ICSI (Intra Cytoplasmic Sperm Injection) refers to the injection of a single sperm into the egg as a means of facilitating fertilization. ICSI became a clinical tool about 1992 , and its use revolutionized the treatment of male infertility.
Because of its effectiveness in helping infertile couples become pregnant, ICSI might be considered the second most important advance in infertility care. IVF treatments alone do not correct the problem when men have defective sperm.
ICSI is often used when male infertility conditions such as poor sperm quality or a low sperm count prevent fertilization, or when previous attempts at IVF fertilization have failed.
Unlike many fertility centers, we do not charge an additional free when ICSI is needed.
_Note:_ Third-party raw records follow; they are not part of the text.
/-- Under the fault the station keeps its loaf, held, waits, or releases it and is out of service. -/
theorem TyingEnded.releasing (ht : FaultTaken k a u w) (hk : k = .station x ∨ k = .clipsOut x) (hb : BeltRuns s)
    (hz : r.zone = .station x) (hh : (stationRec s x).held = false) :
    ReleasingUnderFault a x r tie code s (finish (awaitRelease x w)) := by
  have hn := finish_noticed (awaitRelease x w)
  have hloaves := TyingEnded.loaves he
  have hheld : (stationRec u x).held = false := he.held.trans hh
  have heye : inputHigh w (.bagEye x) = inputHigh s (.bagEye x) := (inputs_same (ht.points.trans he.points) _).2
  have hrests : a ≠ .halt ∨ s.sup.line = .halted → w.stations = u.stations ∧ w.track.loaves = u.track.loaves := fun ha => by
    have hw := ht.rests (TyingEnded.beltRuns he hb) (TyingEnded.nonempty he hr) (by rw [he.line]; exact ha)
    rw [show w = _ from hw]
    exact ⟨rfl, rfl⟩
  have hrec : w.stations = u.stations → stationRec w x = stationRec u x := fun h => congrArg (fun v : Stations => v.recs.get x) h
  refine ⟨fun ha hl => ?_, fun ha hi => ?_, fun ha hi => ?_⟩
  · have hhalt := (ht.halts ha (by rw [he.line]; exact hl)).stations x
    rw [he.state, if_pos (show holdsAtHalt .releasing = true from rfl)] at hhalt
    have hwheld : (stationRec w x).held = true := by rw [hhalt]
    obtain ⟨l, hl, hsame⟩ := findLoaf_unmarked ht.loaves (TyingEnded.find he hr)
    rw [Noticed.stationRec hn, hn.track, awaitRelease_held hwheld, hhalt]
    exact ⟨he.state, rfl, he.tag, rfl, l, List.mem_of_find?_eq_some hl, findLoaf_tag hl, (congrArg Loaf.zone hsame :).trans hz,
      (congrArg Loaf.tie hsame :), (congrArg Loaf.clipCode hsame :)⟩
  · obtain ⟨hs, hloaf⟩ := hrests ha
    have hwait := awaitRelease_waits (x := x) (w := w) (by rw [hrec hs]; exact he.state) (by rw [hrec hs]; exact hheld) (heye.trans hi)
    rw [Noticed.stationRec hn, hn.track, hwait, stationRec_setStation_self, hrec hs, hs, he.times]
    exact ⟨he.state, he.tag, rfl, hloaf.trans hloaves⟩
  · obtain ⟨hs, hloaf⟩ := hrests ha
    have hlow := heye.trans hi
    have hrelease := awaitRelease_releases (x := x) (w := w) (by rw [hrec hs]; exact he.state) (by rw [hrec hs]; exact hheld) hlow
    have hfaults : faultEntry (finish (awaitRelease x w)) k = faultEntry w k := by
      rw [(Noticed.calm hn).entry]
      unfold faultEntry
      rw [(awaitRelease_awaited x w).faults]
    have hout : inService (finish (awaitRelease x w)) x = false := inService_faulted hk (by rw [hfaults]; exact ht.stands)
    rw [hrelease] at hout ⊢
    have hdone := releaseLoaf_atOnce (Aside.trans he.aside ht.aside) (hloaf.trans hloaves) (stationLoaf_find hr).2 hz hlow
      (by rw [hrec hs]; exact he.tag)
    exact ⟨hdone, hdone.out hout⟩

end

end Sys2Proof.BaggingStations
end

-- ==== The stations, proofs: the travel count, the scoop and the tying stage ====
section
/-! The travel count used up, the end of the scoop pulse, and the clip code (O37). -/

namespace Sys2Proof.BaggingStations

open Sys2Proof.Machine Sys2Proof.Safety Sys2Proof.Laws Sys2Proof.LoafTrack Sys2Proof.SwitchInputs Sys2Proof.SlicingHead

/-! ## The end of a tying stage in the record -/

/-- The result of the stage written into the record of the loaf, the station in RELEASING (R88). -/
abbrev tieWritten (x : Station) (r : Loaf) (tie : TieResult) (code : Option ClipCode) (s : State) : State :=
  setStation x { stationRec s x with state := .releasing, scoopTimer := none } (modifyLoaf r.tag (tied tie code) s)

theorem writeTie_eq {x : Station} {r : Loaf} {tie : TieResult} {code : Option ClipCode} {s : State}
    (h : (stationRec s x).tag = some r.tag) : writeTie x tie code s = tieWritten x r tie code s := by
  unfold writeTie tieWritten
  dsimp only
  rw [h]

theorem stationRec_tieWritten (x : Station) (r : Loaf) (tie : TieResult) (code : Option ClipCode) (s : State) :
    stationRec (tieWritten x r tie code s) x = { stationRec s x with state := .releasing, scoopTimer := none } :=
  stationRec_setStation_self x _ _

theorem tieWritten_ended {x : Station} {r : Loaf} (tie : TieResult) (code : Option ClipCode) {s : State}
    (h : (stationRec s x).tag = some r.tag) : TyingEnded x r tie code s (tieWritten x r tie code s) where
  aside := ⟨rfl, rfl, rfl, rfl, rfl, rfl, rfl, rfl, rfl, rfl⟩
  line := rfl
  points := rfl
  faults := rfl
  times := rfl
  loaves := rfl
  state := by rw [stationRec_tieWritten]
  tag := by rw [stationRec_tieWritten]; exact h
  held := by rw [stationRec_tieWritten]

/-! ## The scoop -/

section
variable {x : Station} {s : State}

theorem scoopEnds_runs (h : (stationRec s x).scoopTimer ≠ none) : scoopEnds x s = finish (scoopComplete x s) := by
  obtain ⟨n, hn⟩ := Option.ne_none_iff_exists'.mp h
  unfold scoopEnds
  rw [hn]

theorem scoopComplete_fitted (h : tyerFitted s x = true) : scoopComplete x s = beginTying x s := if_pos h

theorem scoopComplete_bare (h : tyerFitted s x = false) : scoopComplete x s = awaitRelease x (writeTie x .notTied none s) :=
  if_neg (by rw [h]; exact Bool.false_ne_true)

/-- The strike begins (R100). -/
theorem beginTying_noticed (h : SpoolSuffices s x) : Noticed (countStation x (fun c => { c with
      clipMm := min (c.clipMm + clipLength (tyerOf s x).settings (tieClass s x)) 4294967295 })
    (setTyer x (struckTyer s x (clipLength (tyerOf s x).settings (tieClass s x))) (setStation x (tyingBegun (stationRec s x)) s)))
    (beginTying x s) := by
  have hdays : tieShelfDays (setStation x (tyingBegun (stationRec s x)) s) x = tieShelfDays s x := by
    unfold tieShelfDays stationLoaf
    rw [stationRec_setStation_self]
    rfl
  have hstruck : struckTyer (setStation x (tyingBegun (stationRec s x)) s) x (clipLength (tyerOf s x).settings (tieClass s x)) =
      struckTyer s x (clipLength (tyerOf s x).settings (tieClass s x)) := by
    unfold struckTyer
    rw [hdays]
    rfl
  rw [beginTying_strikes h, ← hstruck]
  exact evaluate_noticed _ _

/-! ### A short spool -/

/-- The tie has been skipped, before CLIPS_OUT_x is taken (R99). -/
def tieSkipped (x : Station) (r : Loaf) (s : State) : State :=
  setTyer x { tyerOf s x with clipsOut := true }
    (tieWritten x r .untied none (countStation x (fun c => { c with untied := raiseCount c.untied 1 })
      (setStation x (tyingBegun (stationRec s x)) s)))

theorem beginTying_skips {r : Loaf} (h : (tyerOf s x).spool < clipLength (tyerOf s x).settings (tieClass s x))
    (ht : (stationRec s x).tag = some r.tag) :
    beginTying x s = awaitRelease x (setCondition (.clipsOut x) true (tieSkipped x r s)) := by
  have hclass : tieClass (setStation x (tyingBegun (stationRec s x)) s) x = tieClass s x := tieClass_setStation rfl rfl
  have hrec : (stationRec (countStation x (fun c => { c with untied := raiseCount c.untied 1 })
      (setStation x (tyingBegun (stationRec s x)) s)) x).tag = some r.tag :=
    (congrArg StationRec.tag (stationRec_setStation_self x _ s)).trans ht
  unfold beginTying
  dsimp only
  rw [hclass]
  refine (if_neg (Nat.not_le.mpr h)).trans ?_
  unfold skipTie
  dsimp only
  rw [writeTie_eq hrec]
  rfl

theorem stationRec_tieSkipped (x : Station) (r : Loaf) (s : State) :
    stationRec (tieSkipped x r s) x = { stationRec s x with state := .releasing, scoopTimer := none } := by
  cases x <;> rfl

theorem tieSkipped_ended {r : Loaf} (ht : (stationRec s x).tag = some r.tag) : TyingEnded x r .untied none s (tieSkipped x r s) where
  aside := ⟨rfl, rfl, rfl, rfl, rfl, rfl, rfl, rfl, rfl, rfl⟩
  line := rfl
  points := rfl
  faults := rfl
  times := rfl
  loaves := rfl
  state := by rw [stationRec_tieSkipped]
  tag := by rw [stationRec_tieSkipped]; exact ht
  held := by rw [stationRec_tieSkipped]

theorem tyerOf_tieSkipped (x : Station) (r : Loaf) (s : State) : tyerOf (tieSkipped x r s) x = { tyerOf s x with clipsOut := true } :=
  tyerOf_setTyer_self x _ _
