@[simp] theorem freePeq_frame (par : Params) (ns d : Nat) (s t : State) :
    (freePeq par ns d s t).done = t.done ∧ (freePeq par ns d s t).err = t.err ∧ (freePeq par ns d s t).nonfinite = t.nonfinite ∧
    (freePeq par ns d s t).pnan = t.pnan ∧ (freePeq par ns d s t).specNew = t.specNew ∧ (freePeq par ns d s t).prepared = t.prepared ∧
    (freePeq par ns d s t).errCode = t.errCode ∧ (freePeq par ns d s t).errOvf = t.errOvf ∧ (freePeq par ns d s t).errInfo = t.errInfo ∧
    (freePeq par ns d s t).irqEn = t.irqEn ∧ (freePeq par ns d s t).arg = t.arg ∧ (freePeq par ns d s t).result = t.result ∧
    (freePeq par ns d s t).cfg = t.cfg ∧ (freePeq par ns d s t).prep = t.prep ∧ (freePeq par ns d s t).par = t.par ∧
    (freePeq par ns d s t).ws = t.ws ∧ (freePeq par ns d s t).fir = t.fir ∧ (freePeq par ns d s t).lm = t.lm ∧
    (freePeq par ns d s t).run = t.run ∧ (freePeq par ns d s t).nonf = t.nonf ∧ (freePeq par ns d s t).mem = t.mem ∧
    (freePeq par ns d s t).rdata = t.rdata ∧ (freePeq par ns d s t).draws = t.draws ∧ (freePeq par ns d s t).inbox = t.inbox := by
  unfold freePeq; split <;> simp

@[simp] theorem freeFir_frame (par : Params) (inst d : Nat) (s t : State) :
    (freeFir par inst d s t).done = t.done ∧ (freeFir par inst d s t).err = t.err ∧ (freeFir par inst d s t).nonfinite = t.nonfinite ∧
    (freeFir par inst d s t).pnan = t.pnan ∧ (freeFir par inst d s t).specNew = t.specNew ∧ (freeFir par inst d s t).prepared = t.prepared ∧
    (freeFir par inst d s t).errCode = t.errCode ∧ (freeFir par inst d s t).errOvf = t.errOvf ∧ (freeFir par inst d s t).errInfo = t.errInfo ∧
    (freeFir par inst d s t).irqEn = t.irqEn ∧ (freeFir par inst d s t).arg = t.arg ∧ (freeFir par inst d s t).result = t.result ∧
    (freeFir par inst d s t).cfg = t.cfg ∧ (freeFir par inst d s t).prep = t.prep ∧ (freeFir par inst d s t).par = t.par ∧
    (freeFir par inst d s t).ws = t.ws ∧ (freeFir par inst d s t).peq = t.peq ∧ (freeFir par inst d s t).spa = t.spa ∧
    (freeFir par inst d s t).lm = t.lm ∧ (freeFir par inst d s t).run = t.run ∧ (freeFir par inst d s t).nonf = t.nonf ∧
    (freeFir par inst d s t).mem = t.mem ∧ (freeFir par inst d s t).rdata = t.rdata ∧ (freeFir par inst d s t).draws = t.draws ∧
    (freeFir par inst d s t).inbox = t.inbox := by
  unfold freeFir; split <;> simp

@[simp] theorem freeLmIn_frame (d : Nat) (s t : State) :
    (freeLmIn d s t).done = t.done ∧ (freeLmIn d s t).err = t.err ∧ (freeLmIn d s t).nonfinite = t.nonfinite ∧
    (freeLmIn d s t).pnan = t.pnan ∧ (freeLmIn d s t).specNew = t.specNew ∧ (freeLmIn d s t).prepared = t.prepared ∧
    (freeLmIn d s t).errCode = t.errCode ∧ (freeLmIn d s t).errOvf = t.errOvf ∧ (freeLmIn d s t).errInfo = t.errInfo ∧
    (freeLmIn d s t).irqEn = t.irqEn ∧ (freeLmIn d s t).arg = t.arg ∧ (freeLmIn d s t).result = t.result ∧
    (freeLmIn d s t).cfg = t.cfg ∧ (freeLmIn d s t).prep = t.prep ∧ (freeLmIn d s t).par = t.par ∧
    (freeLmIn d s t).ws = t.ws ∧ (freeLmIn d s t).peq = t.peq ∧ (freeLmIn d s t).spa = t.spa ∧
    (freeLmIn d s t).fir = t.fir ∧ (freeLmIn d s t).run = t.run ∧ (freeLmIn d s t).nonf = t.nonf ∧
    (freeLmIn d s t).mem = t.mem ∧ (freeLmIn d s t).rdata = t.rdata ∧ (freeLmIn d s t).draws = t.draws ∧
    (freeLmIn d s t).inbox = t.inbox := by
  simp [freeLmIn]

@[simp] theorem freeLmOut_frame (d : Nat) (s t : State) :
    (freeLmOut d s t).done = t.done ∧ (freeLmOut d s t).err = t.err ∧ (freeLmOut d s t).nonfinite = t.nonfinite ∧
    (freeLmOut d s t).pnan = t.pnan ∧ (freeLmOut d s t).specNew = t.specNew ∧ (freeLmOut d s t).prepared = t.prepared ∧
    (freeLmOut d s t).errCode = t.errCode ∧ (freeLmOut d s t).errOvf = t.errOvf ∧ (freeLmOut d s t).errInfo = t.errInfo ∧
    (freeLmOut d s t).irqEn = t.irqEn ∧ (freeLmOut d s t).arg = t.arg ∧ (freeLmOut d s t).result = t.result ∧
    (freeLmOut d s t).cfg = t.cfg ∧ (freeLmOut d s t).prep = t.prep ∧ (freeLmOut d s t).par = t.par ∧
    (freeLmOut d s t).ws = t.ws ∧ (freeLmOut d s t).peq = t.peq ∧ (freeLmOut d s t).spa = t.spa ∧
    (freeLmOut d s t).fir = t.fir ∧ (freeLmOut d s t).run = t.run ∧ (freeLmOut d s t).nonf = t.nonf ∧
    (freeLmOut d s t).mem = t.mem ∧ (freeLmOut d s t).rdata = t.rdata ∧ (freeLmOut d s t).draws = t.draws ∧
    (freeLmOut d s t).inbox = t.inbox := by
  simp [freeLmOut]

@[simp] theorem freeLmApply_frame (d : Nat) (t : State) :
    (freeLmApply d t).done = t.done ∧ (freeLmApply d t).err = t.err ∧ (freeLmApply d t).nonfinite = t.nonfinite ∧
    (freeLmApply d t).pnan = t.pnan ∧ (freeLmApply d t).specNew = t.specNew ∧ (freeLmApply d t).prepared = t.prepared ∧
    (freeLmApply d t).errCode = t.errCode ∧ (freeLmApply d t).errOvf = t.errOvf ∧ (freeLmApply d t).errInfo = t.errInfo ∧
    (freeLmApply d t).irqEn = t.irqEn ∧ (freeLmApply d t).arg = t.arg ∧ (freeLmApply d t).result = t.result ∧
    (freeLmApply d t).cfg = t.cfg ∧ (freeLmApply d t).prep = t.prep ∧ (freeLmApply d t).par = t.par ∧
    (freeLmApply d t).ws = t.ws ∧ (freeLmApply d t).peq = t.peq ∧ (freeLmApply d t).spa = t.spa ∧
    (freeLmApply d t).fir = t.fir ∧ (freeLmApply d t).run = t.run ∧ (freeLmApply d t).nonf = t.nonf ∧
    (freeLmApply d t).mem = t.mem ∧ (freeLmApply d t).rdata = t.rdata ∧ (freeLmApply d t).draws = t.draws ∧
    (freeLmApply d t).inbox = t.inbox := by
  simp [freeLmApply]

@[simp] theorem freeChain_frame (par : Params) (ns d : Nat) (s t : State) :
    (freeChain par ns d s t).done = t.done ∧ (freeChain par ns d s t).err = t.err ∧ (freeChain par ns d s t).nonfinite = t.nonfinite ∧
    (freeChain par ns d s t).pnan = t.pnan ∧ (freeChain par ns d s t).specNew = t.specNew ∧ (freeChain par ns d s t).prepared = t.prepared ∧
    (freeChain par ns d s t).errCode = t.errCode ∧ (freeChain par ns d s t).errOvf = t.errOvf ∧ (freeChain par ns d s t).errInfo = t.errInfo ∧
    (freeChain par ns d s t).irqEn = t.irqEn ∧ (freeChain par ns d s t).arg = t.arg ∧ (freeChain par ns d s t).result = t.result ∧
    (freeChain par ns d s t).cfg = t.cfg ∧ (freeChain par ns d s t).prep = t.prep ∧ (freeChain par ns d s t).par = t.par ∧
    (freeChain par ns d s t).run = t.run ∧ (freeChain par ns d s t).nonf = t.nonf ∧ (freeChain par ns d s t).rdata = t.rdata ∧
    (freeChain par ns d s t).draws = t.draws ∧ (freeChain par ns d s t).inbox = t.inbox := by
  simp [freeChain]

end Sys2Proof.Machine
end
Pregnancy success rates for IVF procedures with ICSI have been shown in some studies to be higher than IVF without ICSI. This is because in many of the cases needing ICSI the female is relatively young and fertile (good egg quantity and quality) as compared to some of the women having IVF for other reasons.
In other words, the average egg quantity and quality tends to be better in ICSI cases (male factor cases) because it is less likely that there is a problem with the eggs – as compared to cases with unexplained infertility. Some unexplained cases have reduced egg quantity and/or quality – which lowers the chances for a successful IVF outcome.
IVF with ICSI success rates vary according to the specifics of the individual case, the ICSI technique used, the skill of the individual performing the procedure, the overall quality of the laboratory, the quality of the eggs, and the embryo transfer skills of the infertility specialist physician.
Sometimes IVF with ICSI is done for “egg factor” cases – low ovarian reserve situations. This is when there is either a low number, or low “quality” of eggs (or both). In such cases, ICSI fertilization and pregnancy success rates tend to be lower. This is because the main determinant of IVF success is the quality of the embryos. The quality of the eggs is a crucial factor determining quality and viability of embryos. In some cases, assisted hatching is done on the embryos prior to transfer, in order to maximize chances for pregnancy.
Preceding ICSI was PZD (Partial Zona Dissection) and SUZI (SUb-Zonal Insemination). However, neither of these techniques actually improved severe male factor infertility. Intracytoplasmic Sperm Injection was the technique that allowed very poor or rare sperm to be capable of fertilizing and egg.
PZD was a technique whereby the embryologists created a hole in the zona to allow the sperm easy access to the egg membrane. SUZI was a technique where one or more sperm were placed between the zona and the egg membrane. Unfortunately the fertilization rate was really not much different from that achieved with conventional IVF insemination. Men with failed fertilization did not do much better with these techniques.
While ICSI has been a miraculous treatment advance, it may have also “dumbed down” male infertility care. If the sperm analysis is abnormal then many couples are directed to IVF/ICSI very quickly when they may have alternatives. Further, many IVF cases only require conventional insemination. It is easier for many clinics to do ICSI than to determine whether the sperm is normal for conventional insemination.
For example, most statistics suggest that male infertility is present in about 30-40% of couples. One would think that conventional insemination would be adequate for the other 60-70% of cases.
This data shows that while the incidence of male factor in IVF cases remains stable at about 35%, the US national trend for ICSI has significantly risen from 35% in 1997 to over 60% in 2008 when the study was published. We have not seen the numbers decrease.
Further, the liveborn delivery rate is generally lower if ICSI is used when there is no male infertility factor present. The decrease is about 2-5%. The oldest patients may benefit from ICSI without a male factor but they represent a small portion of the IVF cycles.